Instructions for the task. Write out each line below exactly as it appears.

Collected data entries:
■ ■ ■ ■

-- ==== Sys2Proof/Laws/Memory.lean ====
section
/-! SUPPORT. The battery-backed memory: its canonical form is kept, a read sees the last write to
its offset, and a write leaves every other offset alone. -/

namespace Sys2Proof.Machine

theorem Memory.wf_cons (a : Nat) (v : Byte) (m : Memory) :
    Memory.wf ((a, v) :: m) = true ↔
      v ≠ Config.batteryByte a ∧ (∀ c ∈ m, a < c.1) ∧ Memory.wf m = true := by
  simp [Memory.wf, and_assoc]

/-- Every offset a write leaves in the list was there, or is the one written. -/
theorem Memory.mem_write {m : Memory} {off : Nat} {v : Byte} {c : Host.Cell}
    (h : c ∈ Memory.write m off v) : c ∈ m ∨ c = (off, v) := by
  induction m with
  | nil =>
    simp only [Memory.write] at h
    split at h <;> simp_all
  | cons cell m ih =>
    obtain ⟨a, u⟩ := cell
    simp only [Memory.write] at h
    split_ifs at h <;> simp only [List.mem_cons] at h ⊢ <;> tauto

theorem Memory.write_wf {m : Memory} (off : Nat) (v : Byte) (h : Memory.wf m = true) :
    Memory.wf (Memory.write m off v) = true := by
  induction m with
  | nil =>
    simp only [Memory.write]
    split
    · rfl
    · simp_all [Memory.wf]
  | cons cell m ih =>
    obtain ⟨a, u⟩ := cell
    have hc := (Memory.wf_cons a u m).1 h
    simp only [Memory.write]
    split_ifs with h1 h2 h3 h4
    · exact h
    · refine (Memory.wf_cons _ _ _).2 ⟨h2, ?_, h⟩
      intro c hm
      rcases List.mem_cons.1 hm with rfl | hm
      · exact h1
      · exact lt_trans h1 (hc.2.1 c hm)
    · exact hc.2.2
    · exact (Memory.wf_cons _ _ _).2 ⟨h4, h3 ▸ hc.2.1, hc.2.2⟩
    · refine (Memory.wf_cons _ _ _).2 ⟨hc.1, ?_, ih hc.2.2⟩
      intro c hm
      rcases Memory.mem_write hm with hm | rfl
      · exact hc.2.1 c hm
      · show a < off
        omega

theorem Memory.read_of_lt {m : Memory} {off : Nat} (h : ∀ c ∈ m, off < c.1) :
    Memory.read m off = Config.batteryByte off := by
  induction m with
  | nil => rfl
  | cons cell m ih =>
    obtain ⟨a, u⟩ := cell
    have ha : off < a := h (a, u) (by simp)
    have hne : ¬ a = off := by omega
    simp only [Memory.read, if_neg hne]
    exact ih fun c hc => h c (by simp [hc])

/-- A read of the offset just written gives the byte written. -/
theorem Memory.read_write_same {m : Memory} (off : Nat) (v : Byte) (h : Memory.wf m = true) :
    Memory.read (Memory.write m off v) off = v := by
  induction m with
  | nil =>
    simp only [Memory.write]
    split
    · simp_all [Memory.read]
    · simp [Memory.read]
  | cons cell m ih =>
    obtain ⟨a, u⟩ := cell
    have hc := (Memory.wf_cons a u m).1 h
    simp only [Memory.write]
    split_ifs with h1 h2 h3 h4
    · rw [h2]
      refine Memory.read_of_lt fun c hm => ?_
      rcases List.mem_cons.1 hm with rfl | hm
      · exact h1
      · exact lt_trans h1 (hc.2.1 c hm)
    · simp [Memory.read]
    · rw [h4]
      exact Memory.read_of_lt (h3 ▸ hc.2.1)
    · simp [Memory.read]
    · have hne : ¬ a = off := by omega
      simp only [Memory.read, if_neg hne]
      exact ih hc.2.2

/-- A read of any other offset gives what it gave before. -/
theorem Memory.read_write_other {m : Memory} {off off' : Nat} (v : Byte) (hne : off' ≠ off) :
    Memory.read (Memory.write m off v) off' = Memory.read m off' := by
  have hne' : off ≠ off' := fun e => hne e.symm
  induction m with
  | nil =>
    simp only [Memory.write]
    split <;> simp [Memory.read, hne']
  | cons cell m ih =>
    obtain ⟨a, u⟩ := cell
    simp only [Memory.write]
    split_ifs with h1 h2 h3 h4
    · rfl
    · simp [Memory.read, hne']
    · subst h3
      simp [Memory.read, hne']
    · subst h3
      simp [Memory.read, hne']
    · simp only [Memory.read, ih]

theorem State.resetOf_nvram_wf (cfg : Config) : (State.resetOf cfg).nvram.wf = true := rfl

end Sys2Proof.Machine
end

■ ■ ■ ■

Your response.
-- ==== Sys2Proof/Laws/Memory.lean ====
section
/-! SUPPORT. The battery-backed memory: its canonical form is kept, a read sees the last write to
its offset, and a write leaves every other offset alone. -/

namespace Sys2Proof.Machine

theorem Memory.wf_cons (a : Nat) (v : Byte) (m : Memory) :
    Memory.wf ((a, v) :: m) = true ↔
      v ≠ Config.batteryByte a ∧ (∀ c ∈ m, a < c.1) ∧ Memory.wf m = true := by
  simp [Memory.wf, and_assoc]

/-- Every offset a write leaves in the list was there, or is the one written. -/
theorem Memory.mem_write {m : Memory} {off : Nat} {v : Byte} {c : Host.Cell}
    (h : c ∈ Memory.write m off v) : c ∈ m ∨ c = (off, v) := by
  induction m with
  | nil =>
    simp only [Memory.write] at h
    split at h <;> simp_all
  | cons cell m ih =>
    obtain ⟨a, u⟩ := cell
    simp only [Memory.write] at h
    split_ifs at h <;> simp only [List.mem_cons] at h ⊢ <;> tauto

theorem Memory.write_wf {m : Memory} (off : Nat) (v : Byte) (h : Memory.wf m = true) :
    Memory.wf (Memory.write m off v) = true := by
  induction m with
  | nil =>
    simp only [Memory.write]
    split
    · rfl
    · simp_all [Memory.wf]
  | cons cell m ih =>
    obtain ⟨a, u⟩ := cell
    have hc := (Memory.wf_cons a u m).1 h
    simp only [Memory.write]
    split_ifs with h1 h2 h3 h4
    · exact h
    · refine (Memory.wf_cons _ _ _).2 ⟨h2, ?_, h⟩
      intro c hm
      rcases List.mem_cons.1 hm with rfl | hm
      · exact h1
      · exact lt_trans h1 (hc.2.1 c hm)
    · exact hc.2.2
    · exact (Memory.wf_cons _ _ _).2 ⟨h4, h3 ▸ hc.2.1, hc.2.2⟩
    · refine (Memory.wf_cons _ _ _).2 ⟨hc.1, ?_, ih hc.2.2⟩
      intro c hm
      rcases Memory.mem_write hm with hm | rfl
      · exact hc.2.1 c hm
      · show a < off
        omega

theorem Memory.read_of_lt {m : Memory} {off : Nat} (h : ∀ c ∈ m, off < c.1) :
    Memory.read m off = Config.batteryByte off := by
  induction m with
  | nil => rfl
  | cons cell m ih =>
    obtain ⟨a, u⟩ := cell
    have ha : off < a := h (a, u) (by simp)
    have hne : ¬ a = off := by omega
    simp only [Memory.read, if_neg hne]
    exact ih fun c hc => h c (by simp [hc])

/-- A read of the offset just written gives the byte written. -/
theorem Memory.read_write_same {m : Memory} (off : Nat) (v : Byte) (h : Memory.wf m = true) :
    Memory.read (Memory.write m off v) off = v := by
  induction m with
  | nil =>
    simp only [Memory.write]
    split
    · simp_all [Memory.read]
    · simp [Memory.read]
  | cons cell m ih =>
    obtain ⟨a, u⟩ := cell
    have hc := (Memory.wf_cons a u m).1 h
    simp only [Memory.write]
    split_ifs with h1 h2 h3 h4
    · rw [h2]
      refine Memory.read_of_lt fun c hm => ?_
      rcases List.mem_cons.1 hm with rfl | hm
      · exact h1
      · exact lt_trans h1 (hc.2.1 c hm)
    · simp [Memory.read]
    · rw [h4]
      exact Memory.read_of_lt (h3 ▸ hc.2.1)
    · simp [Memory.read]
    · have hne : ¬ a = off := by omega
      simp only [Memory.read, if_neg hne]
      exact ih hc.2.2

/-- A read of any other offset gives what it gave before. -/
theorem Memory.read_write_other {m : Memory} {off off' : Nat} (v : Byte) (hne : off' ≠ off) :
    Memory.read (Memory.write m off v) off' = Memory.read m off' := by
  have hne' : off ≠ off' := fun e => hne e.symm
  induction m with
  | nil =>
    simp only [Memory.write]
    split <;> simp [Memory.read, hne']
  | cons cell m ih =>
    obtain ⟨a, u⟩ := cell
    simp only [Memory.write]
    split_ifs with h1 h2 h3 h4
    · rfl
    · simp [Memory.read, hne']
    · subst h3
      simp [Memory.read, hne']
    · subst h3
      simp [Memory.read, hne']
    · simp only [Memory.read, ih]

theorem State.resetOf_nvram_wf (cfg : Config) : (State.resetOf cfg).nvram.wf = true := rfl

end Sys2Proof.Machine
end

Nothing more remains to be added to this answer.